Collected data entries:

-- ==== Sys2Proof/Proofs/Timeouts.lean ====
section
/-! PROOFS. What the moves do to the Outstanding Table and its timeout, and the laws of the timeout, of the flags and counters, of the port and of the Frame Timer (R41 to R46, R99, R100, R158, R161, R166, R171). -/

namespace Sys2Proof.Machine

/-! ### The Outstanding Table -/

theorem discardAll_paths (x : TenantId) (s : State) :
    (discardAll x s).paths = { s.paths with orderLists := (discardAll x s).paths.orderLists } := by
  obtain ⟨⟨l, -, refused⟩, -⟩ := queueRefused_discardAll x s
  exact (refused.refusals (l := fun _ => l) (discardAll_links x s)).paths

theorem discardWrites_paths (x : TenantId) (s : State) :
    (discardWrites x s).paths = { s.paths with orderLists := (discardWrites x s).paths.orderLists } := by
  obtain ⟨⟨l, -, refused⟩, -⟩ := writesRefused_discardWrites x s
  exact (refused.refusals (l := fun _ => l) (discardWrites_links x s)).paths

theorem answerEntry_paths (e : OutstandingEntry) (status : ResponseStatus) (data : List Byte) (s : State) :
    (answerEntry e status data s).paths =
      { s.paths with orderLists := (answerEntry e status data s).paths.orderLists } := by
  have cto := answerEntry_cto e status data s
  have entries := answerEntry_entries e status data s
  cases h : (answerEntry e status data s).paths
  simp only [h] at cto entries
  rw [cto.1, cto.2, entries]

/-- An entry that ends leaves its place free, and of the Return Path nothing else changes but the order lists. -/
theorem expireEntry_paths (tag : Byte) (s : State) : (expireEntry tag s).paths = { s.paths with
    entries := s.paths.entries.set tag.toFin none, orderLists := (expireEntry tag s).paths.orderLists } := by
  rcases expireEntry_cases tag s with ⟨free, r⟩ | ⟨e, -, -, r⟩ | ⟨e, -, -, r⟩
  · have same : s.paths.entries.set tag.toFin none = s.paths.entries := Table.ext_get fun k => by
      rw [Table.get_set]
      split
      · rename_i h; rw [← h, free]
      · rfl
    rw [r, same]
  · rw [r]; rfl
  · rw [r, raiseAlert_paths, freeEntry_paths, countTenant_paths, answerEntry_paths]

theorem forwardResponse_paths (tag : Byte) (e : OutstandingEntry) (status : PoolStatus) (data : List Byte) (s : State) :
    (forwardResponse tag e status data s).paths = { s.paths with
      entries := s.paths.entries.set tag.toFin none
      orderLists := (forwardResponse tag e status data s).paths.orderLists } := by
  rcases forwardResponse_cases tag e status data s with ⟨-, r⟩ | ⟨-, -, r⟩ | ⟨-, -, r⟩
  · rw [r]; rfl
  · rw [r, freeEntry_paths, answerEntry_paths]
  · rw [r, freeEntry_paths, countTenant_paths, answerEntry_paths]

/-- Expiries one after another free the places of their tags. -/
theorem foldl_expireEntry_paths (l : List (Nat × OutstandingEntry)) (s : State) :
    let u := l.foldl (fun s c => expireEntry (BitVec.ofNat 8 c.1) s) s
    u.paths.cto = s.paths.cto ∧ u.paths.ctoInForce = s.paths.ctoInForce ∧
      ∀ k e, u.paths.entries.get k = some e → s.paths.entries.get k = some e ∧ ∀ c ∈ l, placeOf c.1 ≠ k := by
  induction l generalizing s with
  | nil => exact ⟨rfl, rfl, fun k e h => ⟨h, by simp⟩⟩
  | cons c l ih =>
    obtain ⟨cto, inForce, entries⟩ := ih (expireEntry (BitVec.ofNat 8 c.1) s)
    have first := expireEntry_paths (BitVec.ofNat 8 c.1) s
    refine ⟨cto.trans (by rw [first]), inForce.trans (by rw [first]), fun k e h => ?_⟩
    obtain ⟨before, later⟩ := entries k e h
    rw [first, Table.get_set] at before
    split at before
    · cases before
    · rename_i apart
      exact ⟨before, List.forall_mem_cons.2 ⟨apart, later⟩⟩

theorem mem_entriesFrom_of_get {n k : Nat} {e : OutstandingEntry} {l : List (Option OutstandingEntry)}
    (h : l[k]? = some (some e)) : (n + k, e) ∈ entriesFrom n l := by
  induction l generalizing n k with
  | nil => cases h
  | cons o l ih =>
    cases k with
    | zero =>
      obtain rfl : o = some e := Option.some.inj h
      exact List.mem_cons_self
    | succ k =>
      have later : (n + (k + 1), e) ∈ entriesFrom (n + 1) l := by
        have := ih (n := n + 1) (k := k) h
        rwa [Nat.add_right_comm, Nat.add_assoc] at this
      cases o with
      | none => exact later
      | some e' => exact List.mem_cons_of_mem _ later

theorem mem_entriesInUse_of_get {s : State} {k : Fin 256} {e : OutstandingEntry} (h : s.paths.entries.get k = some e) :
    (k.val, e) ∈ entriesInUse s := by
  have used : s.paths.entries.toList[k.val]? = some (some e) := by
    rw [List.getElem?_eq_getElem (by rw [s.paths.entries.size]; exact k.isLt)]
    exact congrArg some h
  have mem := mem_entriesFrom_of_get (n := 0) used
  rwa [Nat.zero_add] at mem

theorem placeOf_val (k : Fin 256) : placeOf k.val = k := Fin.ext (by
  rw [placeOf, BitVec.val_toFin, BitVec.toNat_ofNat]
  exact Nat.mod_eq_of_lt k.isLt)

/-- The entries that a boundary leaves are those one boundary older that have not reached the stored CTO (R100, R101). -/
theorem expireAtBoundary_entries (s : State) :
    (expireAtBoundary s).paths.cto = s.paths.cto ∧ (expireAtBoundary s).paths.ctoInForce = s.paths.cto ∧
      ∀ k e, (expireAtBoundary s).paths.entries.get k = some e →
        (s.paths.entries.get k).map ageEntry = some e ∧ e.age < s.paths.cto := by
  obtain ⟨cto, inForce, entries⟩ := foldl_expireEntry_paths
    ((entriesInUse (ageEntries s)).filter fun c => s.paths.cto ≤ c.2.age) (ageEntries s)
  refine ⟨cto, inForce, fun k e h => ?_⟩
  obtain ⟨aged, spared⟩ := entries k e h
  refine ⟨(Table.get_map _ _ _).symm.trans aged, Nat.not_le.1 fun due => ?_⟩
  exact spared (k.val, e) (List.mem_filter.2 ⟨mem_entriesInUse_of_get aged, by simpa using due⟩) (placeOf_val k)

theorem losePool_paths (s : State) : (losePool s).paths.cto = s.paths.cto ∧
    (losePool s).paths.ctoInForce = s.paths.ctoInForce ∧ ∀ k, (losePool s).paths.entries.get k = none := by
  have lost := lost_loseEntries (poolDowned s)
  rw [losePool_eq, freeSlot_paths]
  exact ⟨lost.cto, lost.ctoInForce, fun k => Table.get_fill ..⟩

/-! ### The timeout -/

theorem timeoutLaw_congr {s t : State} (h : t.paths = s.paths) (law : TimeoutLaw s) : TimeoutLaw t := by
  unfold TimeoutLaw
  rw [h]
  exact law

/-- The timeout law survives where each entry is an old one of the same age. -/
theorem timeoutLaw_of_entries {s t : State} (cto : t.paths.cto = s.paths.cto)
    (inForce : t.paths.ctoInForce = s.paths.ctoInForce)
    (entries : ∀ k e, t.paths.entries.get k = some e → ∃ e', s.paths.entries.get k = some e' ∧ e.age = e'.age)
    (law : TimeoutLaw s) : TimeoutLaw t := by
  obtain ⟨low, high, lowForce, highForce, young⟩ := law
  rw [TimeoutLaw, cto, inForce]
  refine ⟨low, high, lowForce, highForce, fun k e he => ?_⟩
  obtain ⟨e', he', age⟩ := entries k e he
  rw [age]
  exact young k e' he'

theorem timeoutLaw_of_freed {i : Fin 256} {l : Table (List Stamp) 64} {s t : State}
    (paths : t.paths = { s.paths with entries := s.paths.entries.set i none, orderLists := l }) (law : TimeoutLaw s) :
    TimeoutLaw t := by
  refine timeoutLaw_of_entries (by rw [paths]) (by rw [paths]) (fun k e he => ?_) law
  rw [paths, Table.get_set] at he
  split at he
  · cases he
  · exact ⟨e, he, rfl⟩

theorem timeoutLaw_of_lists {l : Table (List Stamp) 64} {s t : State}
    (paths : t.paths = { s.paths with orderLists := l }) (law : TimeoutLaw s) : TimeoutLaw t :=
  timeoutLaw_of_entries (by rw [paths]) (by rw [paths]) (fun k e he => ⟨e, by rwa [paths] at he, rfl⟩) law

» **Instructions to follow**: Could you restate word for word the lines above, from the one that contains "cons o l ih =>" through the one that contains "exact ⟨lost.cto, lost.ctoInForce, fun", and no others?

» **Answer space**:
  | cons o l ih =>
    cases k with
    | zero =>
      obtain rfl : o = some e := Option.some.inj h
      exact List.mem_cons_self
    | succ k =>
      have later : (n + (k + 1), e) ∈ entriesFrom (n + 1) l := by
        have := ih (n := n + 1) (k := k) h
        rwa [Nat.add_right_comm, Nat.add_assoc] at this
      cases o with
      | none => exact later
      | some e' => exact List.mem_cons_of_mem _ later

theorem mem_entriesInUse_of_get {s : State} {k : Fin 256} {e : OutstandingEntry} (h : s.paths.entries.get k = some e) :
    (k.val, e) ∈ entriesInUse s := by
  have used : s.paths.entries.toList[k.val]? = some (some e) := by
    rw [List.getElem?_eq_getElem (by rw [s.paths.entries.size]; exact k.isLt)]
    exact congrArg some h
  have mem := mem_entriesFrom_of_get (n := 0) used
  rwa [Nat.zero_add] at mem

theorem placeOf_val (k : Fin 256) : placeOf k.val = k := Fin.ext (by
  rw [placeOf, BitVec.val_toFin, BitVec.toNat_ofNat]
  exact Nat.mod_eq_of_lt k.isLt)

/-- The entries that a boundary leaves are those one boundary older that have not reached the stored CTO (R100, R101). -/
theorem expireAtBoundary_entries (s : State) :
    (expireAtBoundary s).paths.cto = s.paths.cto ∧ (expireAtBoundary s).paths.ctoInForce = s.paths.cto ∧
      ∀ k e, (expireAtBoundary s).paths.entries.get k = some e →
        (s.paths.entries.get k).map ageEntry = some e ∧ e.age < s.paths.cto := by
  obtain ⟨cto, inForce, entries⟩ := foldl_expireEntry_paths
    ((entriesInUse (ageEntries s)).filter fun c => s.paths.cto ≤ c.2.age) (ageEntries s)
  refine ⟨cto, inForce, fun k e h => ?_⟩
  obtain ⟨aged, spared⟩ := entries k e h
  refine ⟨(Table.get_map _ _ _).symm.trans aged, Nat.not_le.1 fun due => ?_⟩
  exact spared (k.val, e) (List.mem_filter.2 ⟨mem_entriesInUse_of_get aged, by simpa using due⟩) (placeOf_val k)

theorem losePool_paths (s : State) : (losePool s).paths.cto = s.paths.cto ∧
    (losePool s).paths.ctoInForce = s.paths.ctoInForce ∧ ∀ k, (losePool s).paths.entries.get k = none := by
  have lost := lost_loseEntries (poolDowned s)
  rw [losePool_eq, freeSlot_paths]
  exact ⟨lost.cto, lost.ctoInForce, fun k => Table.get_fill ..⟩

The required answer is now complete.